_Exercise inputs:_

=== Begin Enclosure ===

@[simp] theorem State.setLine_cfg (l : Line) (v : Level) (s : State) : (s.setLine l v).cfg = s.cfg := by cases l <;> rfl
@[simp] theorem State.setLine_fb (l : Line) (v : Level) (s : State) : (s.setLine l v).fb = s.fb := by cases l <;> rfl
@[simp] theorem State.setLine_tp (l : Line) (v : Level) (s : State) : (s.setLine l v).tp = s.tp := by cases l <;> rfl
@[simp] theorem State.setLine_np (l : Line) (v : Level) (s : State) : (s.setLine l v).np = s.np := by cases l <;> rfl
@[simp] theorem State.setLine_life (l : Line) (v : Level) (s : State) : (s.setLine l v).life = s.life := by cases l <;> rfl
@[simp] theorem State.setLine_gsclkRun (l : Line) (v : Level) (s : State) : (s.setLine l v).gsclkRun = s.gsclkRun := by cases l <;> rfl
@[simp] theorem State.setLine_ie (l : Line) (v : Level) (s : State) : (s.setLine l v).ie = s.ie := by cases l <;> rfl
@[simp] theorem State.setLine_own (l : Line) (v : Level) (s : State) : (s.setLine l v).own = s.own := by cases l <;> rfl
@[simp] theorem State.setLine_fault (l : Line) (v : Level) (s : State) : (s.setLine l v).fault = s.fault := by cases l <;> rfl
@[simp] theorem State.setLine_resp (l : Line) (v : Level) (s : State) : (s.setLine l v).resp = s.resp := by cases l <;> rfl
@[simp] theorem State.setLine_trace (l : Line) (v : Level) (s : State) : (s.setLine l v).trace = s.trace := by cases l <;> rfl
@[simp] theorem State.setLine_sr (l : Line) (v : Level) (s : State) : (s.setLine l v).sr = s.sr := by cases l <;> rfl
@[simp] theorem State.setLine_liveGs (l : Line) (v : Level) (s : State) : (s.setLine l v).liveGs = s.liveGs := by cases l <;> rfl
@[simp] theorem State.setLine_liveDc (l : Line) (v : Level) (s : State) : (s.setLine l v).liveDc = s.liveDc := by cases l <;> rfl
@[simp] theorem State.setLine_host (l : Line) (v : Level) (s : State) : (s.setLine l v).host = s.host := by cases l <;> rfl
@[simp] theorem State.setLine_tick (l : Line) (v : Level) (s : State) : (s.setLine l v).tick = s.tick := by cases l <;> rfl
@[simp] theorem State.setLine_draws (l : Line) (v : Level) (s : State) : (s.setLine l v).draws = s.draws := by cases l <;> rfl

@[simp] theorem State.setLine_line_same (l : Line) (v : Level) (s : State) : (s.setLine l v).line l = v := by cases l <;> rfl
theorem State.setLine_line (l k : Line) (v : Level) (s : State) :
    (s.setLine l v).line k = if l = k then v else s.line k := by cases l <;> cases k <;> rfl

@[simp] theorem State.emit_cfg (e : Event) (s : State) : (s.emit e).cfg = s.cfg := rfl
@[simp] theorem State.emit_fb (e : Event) (s : State) : (s.emit e).fb = s.fb := rfl
@[simp] theorem State.emit_tp (e : Event) (s : State) : (s.emit e).tp = s.tp := rfl
@[simp] theorem State.emit_np (e : Event) (s : State) : (s.emit e).np = s.np := rfl
@[simp] theorem State.emit_life (e : Event) (s : State) : (s.emit e).life = s.life := rfl
@[simp] theorem State.emit_sclk (e : Event) (s : State) : (s.emit e).sclk = s.sclk := rfl
@[simp] theorem State.emit_sin (e : Event) (s : State) : (s.emit e).sin = s.sin := rfl
@[simp] theorem State.emit_xlat (e : Event) (s : State) : (s.emit e).xlat = s.xlat := rfl
@[simp] theorem State.emit_blank (e : Event) (s : State) : (s.emit e).blank = s.blank := rfl
@[simp] theorem State.emit_vprg (e : Event) (s : State) : (s.emit e).vprg = s.vprg := rfl
@[simp] theorem State.emit_gsclkRun (e : Event) (s : State) : (s.emit e).gsclkRun = s.gsclkRun := rfl
@[simp] theorem State.emit_ie (e : Event) (s : State) : (s.emit e).ie = s.ie := rfl
@[simp] theorem State.emit_own (e : Event) (s : State) : (s.emit e).own = s.own := rfl
@[simp] theorem State.emit_fault (e : Event) (s : State) : (s.emit e).fault = s.fault := rfl
@[simp] theorem State.emit_resp (e : Event) (s : State) : (s.emit e).resp = s.resp := rfl
@[simp] theorem State.emit_sr (e : Event) (s : State) : (s.emit e).sr = s.sr := rfl
@[simp] theorem State.emit_liveGs (e : Event) (s : State) : (s.emit e).liveGs = s.liveGs := rfl
@[simp] theorem State.emit_liveDc (e : Event) (s : State) : (s.emit e).liveDc = s.liveDc := rfl
@[simp] theorem State.emit_host (e : Event) (s : State) : (s.emit e).host = s.host := rfl
@[simp] theorem State.emit_tick (e : Event) (s : State) : (s.emit e).tick = s.tick := rfl
@[simp] theorem State.emit_draws (e : Event) (s : State) : (s.emit e).draws = s.draws := rfl

@[simp] theorem State.emit_trace (e : Event) (s : State) : (s.emit e).trace = s.trace ++ [e] := rfl
@[simp] theorem State.emit_line (e : Event) (l : Line) (s : State) : (s.emit e).line l = s.line l := rfl

@[simp] theorem State.driveGsclk_cfg (b : Bool) (s : State) : (s.driveGsclk b).cfg = s.cfg := rfl
@[simp] theorem State.driveGsclk_fb (b : Bool) (s : State) : (s.driveGsclk b).fb = s.fb := rfl
@[simp] theorem State.driveGsclk_tp (b : Bool) (s : State) : (s.driveGsclk b).tp = s.tp := rfl
@[simp] theorem State.driveGsclk_np (b : Bool) (s : State) : (s.driveGsclk b).np = s.np := rfl
@[simp] theorem State.driveGsclk_life (b : Bool) (s : State) : (s.driveGsclk b).life = s.life := rfl
@[simp] theorem State.driveGsclk_sclk (b : Bool) (s : State) : (s.driveGsclk b).sclk = s.sclk := rfl
@[simp] theorem State.driveGsclk_sin (b : Bool) (s : State) : (s.driveGsclk b).sin = s.sin := rfl
@[simp] theorem State.driveGsclk_xlat (b : Bool) (s : State) : (s.driveGsclk b).xlat = s.xlat := rfl
@[simp] theorem State.driveGsclk_blank (b : Bool) (s : State) : (s.driveGsclk b).blank = s.blank := rfl
@[simp] theorem State.driveGsclk_vprg (b : Bool) (s : State) : (s.driveGsclk b).vprg = s.vprg := rfl
@[simp] theorem State.driveGsclk_ie (b : Bool) (s : State) : (s.driveGsclk b).ie = s.ie := rfl
@[simp] theorem State.driveGsclk_own (b : Bool) (s : State) : (s.driveGsclk b).own = s.own := rfl
@[simp] theorem State.driveGsclk_fault (b : Bool) (s : State) : (s.driveGsclk b).fault = s.fault := rfl
@[simp] theorem State.driveGsclk_resp (b : Bool) (s : State) : (s.driveGsclk b).resp = s.resp := rfl
@[simp] theorem State.driveGsclk_sr (b : Bool) (s : State) : (s.driveGsclk b).sr = s.sr := rfl
@[simp] theorem State.driveGsclk_liveGs (b : Bool) (s : State) : (s.driveGsclk b).liveGs = s.liveGs := rfl
@[simp] theorem State.driveGsclk_liveDc (b : Bool) (s : State) : (s.driveGsclk b).liveDc = s.liveDc := rfl
@[simp] theorem State.driveGsclk_host (b : Bool) (s : State) : (s.driveGsclk b).host = s.host := rfl
@[simp] theorem State.driveGsclk_tick (b : Bool) (s : State) : (s.driveGsclk b).tick = s.tick := rfl
@[simp] theorem State.driveGsclk_draws (b : Bool) (s : State) : (s.driveGsclk b).draws = s.draws := rfl

@[simp] theorem State.driveGsclk_gsclkRun (b : Bool) (s : State) : (s.driveGsclk b).gsclkRun = b := rfl
@[simp] theorem State.driveGsclk_trace (b : Bool) (s : State) : (s.driveGsclk b).trace = s.trace ++ [.gsclk b] := rfl
@[simp] theorem State.driveGsclk_line (b : Bool) (l : Line) (s : State) : (s.driveGsclk b).line l = s.line l := by cases l <;> rfl

@[simp] theorem State.takeBit_cfg (s : State) : (s.takeBit).cfg = s.cfg := by unfold State.takeBit; split <;> rfl
@[simp] theorem State.takeBit_fb (s : State) : (s.takeBit).fb = s.fb := by unfold State.takeBit; split <;> rfl
@[simp] theorem State.takeBit_tp (s : State) : (s.takeBit).tp = s.tp := by unfold State.takeBit; split <;> rfl
@[simp] theorem State.takeBit_np (s : State) : (s.takeBit).np = s.np := by unfold State.takeBit; split <;> rfl
@[simp] theorem State.takeBit_life (s : State) : (s.takeBit).life = s.life := by unfold State.takeBit; split <;> rfl
@[simp] theorem State.takeBit_sclk (s : State) : (s.takeBit).sclk = s.sclk := by unfold State.takeBit; split <;> rfl
@[simp] theorem State.takeBit_sin (s : State) : (s.takeBit).sin = s.sin := by unfold State.takeBit; split <;> rfl
@[simp] theorem State.takeBit_xlat (s : State) : (s.takeBit).xlat = s.xlat := by unfold State.takeBit; split <;> rfl
@[simp] theorem State.takeBit_blank (s : State) : (s.takeBit).blank = s.blank := by unfold State.takeBit; split <;> rfl
@[simp] theorem State.takeBit_vprg (s : State) : (s.takeBit).vprg = s.vprg := by unfold State.takeBit; split <;> rfl
@[simp] theorem State.takeBit_gsclkRun (s : State) : (s.takeBit).gsclkRun = s.gsclkRun := by unfold State.takeBit; split <;> rfl
@[simp] theorem State.takeBit_ie (s : State) : (s.takeBit).ie = s.ie := by unfold State.takeBit; split <;> rfl
@[simp] theorem State.takeBit_own (s : State) : (s.takeBit).own = s.own := by unfold State.takeBit; split <;> rfl
@[simp] theorem State.takeBit_fault (s : State) : (s.takeBit).fault = s.fault := by unfold State.takeBit; split <;> rfl
@[simp] theorem State.takeBit_resp (s : State) : (s.takeBit).resp = s.resp := by unfold State.takeBit; split <;> rfl
@[simp] theorem State.takeBit_trace (s : State) : (s.takeBit).trace = s.trace := by unfold State.takeBit; split <;> rfl
@[simp] theorem State.takeBit_liveGs (s : State) : (s.takeBit).liveGs = s.liveGs := by unfold State.takeBit; split <;> rfl
@[simp] theorem State.takeBit_liveDc (s : State) : (s.takeBit).liveDc = s.liveDc := by unfold State.takeBit; split <;> rfl
@[simp] theorem State.takeBit_host (s : State) : (s.takeBit).host = s.host := by unfold State.takeBit; split <;> rfl
@[simp] theorem State.takeBit_tick (s : State) : (s.takeBit).tick = s.tick := by unfold State.takeBit; split <;> rfl

@[simp] theorem State.latch_cfg (s : State) : (s.latch).cfg = s.cfg := by unfold State.latch; split <;> rfl
@[simp] theorem State.latch_fb (s : State) : (s.latch).fb = s.fb := by unfold State.latch; split <;> rfl
@[simp] theorem State.latch_tp (s : State) : (s.latch).tp = s.tp := by unfold State.latch; split <;> rfl
@[simp] theorem State.latch_np (s : State) : (s.latch).np = s.np := by unfold State.latch; split <;> rfl
@[simp] theorem State.latch_life (s : State) : (s.latch).life = s.life := by unfold State.latch; split <;> rfl
@[simp] theorem State.latch_sclk (s : State) : (s.latch).sclk = s.sclk := by unfold State.latch; split <;> rfl
@[simp] theorem State.latch_sin (s : State) : (s.latch).sin = s.sin := by unfold State.latch; split <;> rfl
@[simp] theorem State.latch_xlat (s : State) : (s.latch).xlat = s.xlat := by unfold State.latch; split <;> rfl
@[simp] theorem State.latch_blank (s : State) : (s.latch).blank = s.blank := by unfold State.latch; split <;> rfl
@[simp] theorem State.latch_vprg (s : State) : (s.latch).vprg = s.vprg := by unfold State.latch; split <;> rfl
@[simp] theorem State.latch_gsclkRun (s : State) : (s.latch).gsclkRun = s.gsclkRun := by unfold State.latch; split <;> rfl
@[simp] theorem State.latch_ie (s : State) : (s.latch).ie = s.ie := by unfold State.latch; split <;> rfl
@[simp] theorem State.latch_own (s : State) : (s.latch).own = s.own := by unfold State.latch; split <;> rfl
@[simp] theorem State.latch_fault (s : State) : (s.latch).fault = s.fault := by unfold State.latch; split <;> rfl
@[simp] theorem State.latch_resp (s : State) : (s.latch).resp = s.resp := by unfold State.latch; split <;> rfl
@[simp] theorem State.latch_trace (s : State) : (s.latch).trace = s.trace := by unfold State.latch; split <;> rfl
@[simp] theorem State.latch_sr (s : State) : (s.latch).sr = s.sr := by unfold State.latch; split <;> rfl
@[simp] theorem State.latch_host (s : State) : (s.latch).host = s.host := by unfold State.latch; split <;> rfl
@[simp] theorem State.latch_tick (s : State) : (s.latch).tick = s.tick := by unfold State.latch; split <;> rfl

@[simp] theorem State.observe_cfg (l : Line) (b : Bool) (s : State) : (s.observe l b).cfg = s.cfg := by unfold State.observe; split <;> (try split) <;> simp
@[simp] theorem State.observe_fb (l : Line) (b : Bool) (s : State) : (s.observe l b).fb = s.fb := by unfold State.observe; split <;> (try split) <;> simp
@[simp] theorem State.observe_tp (l : Line) (b : Bool) (s : State) : (s.observe l b).tp = s.tp := by unfold State.observe; split <;> (try split) <;> simp
@[simp] theorem State.observe_np (l : Line) (b : Bool) (s : State) : (s.observe l b).np = s.np := by unfold State.observe; split <;> (try split) <;> simp
@[simp] theorem State.observe_life (l : Line) (b : Bool) (s : State) : (s.observe l b).life = s.life := by unfold State.observe; split <;> (try split) <;> simp
@[simp] theorem State.observe_sclk (l : Line) (b : Bool) (s : State) : (s.observe l b).sclk = s.sclk := by unfold State.observe; split <;> (try split) <;> simp
@[simp] theorem State.observe_sin (l : Line) (b : Bool) (s : State) : (s.observe l b).sin = s.sin := by unfold State.observe; split <;> (try split) <;> simp
@[simp] theorem State.observe_xlat (l : Line) (b : Bool) (s : State) : (s.observe l b).xlat = s.xlat := by unfold State.observe; split <;> (try split) <;> simp
@[simp] theorem State.observe_blank (l : Line) (b : Bool) (s : State) : (s.observe l b).blank = s.blank := by unfold State.observe; split <;> (try split) <;> simp
@[simp] theorem State.observe_vprg (l : Line) (b : Bool) (s : State) : (s.observe l b).vprg = s.vprg := by unfold State.observe; split <;> (try split) <;> simp
@[simp] theorem State.observe_gsclkRun (l : Line) (b : Bool) (s : State) : (s.observe l b).gsclkRun = s.gsclkRun := by unfold State.observe; split <;> (try split) <;> simp
@[simp] theorem State.observe_ie (l : Line) (b : Bool) (s : State) : (s.observe l b).ie = s.ie := by unfold State.observe; split <;> (try split) <;> simp
@[simp] theorem State.observe_own (l : Line) (b : Bool) (s : State) : (s.observe l b).own = s.own := by unfold State.observe; split <;> (try split) <;> simp
@[simp] theorem State.observe_fault (l : Line) (b : Bool) (s : State) : (s.observe l b).fault = s.fault := by unfold State.observe; split <;> (try split) <;> simp
@[simp] theorem State.observe_resp (l : Line) (b : Bool) (s : State) : (s.observe l b).resp = s.resp := by unfold State.observe; split <;> (try split) <;> simp
@[simp] theorem State.observe_trace (l : Line) (b : Bool) (s : State) : (s.observe l b).trace = s.trace := by unfold State.observe; split <;> (try split) <;> simp
@[simp] theorem State.observe_host (l : Line) (b : Bool) (s : State) : (s.observe l b).host = s.host := by unfold State.observe; split <;> (try split) <;> simp
@[simp] theorem State.observe_tick (l : Line) (b : Bool) (s : State) : (s.observe l b).tick = s.tick := by unfold State.observe; split <;> (try split) <;> simp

=== End Enclosure ===

_Task brief:_ Tally every line in the listing above that contains "resp", then state only the total.

_Solution to this task:_ 6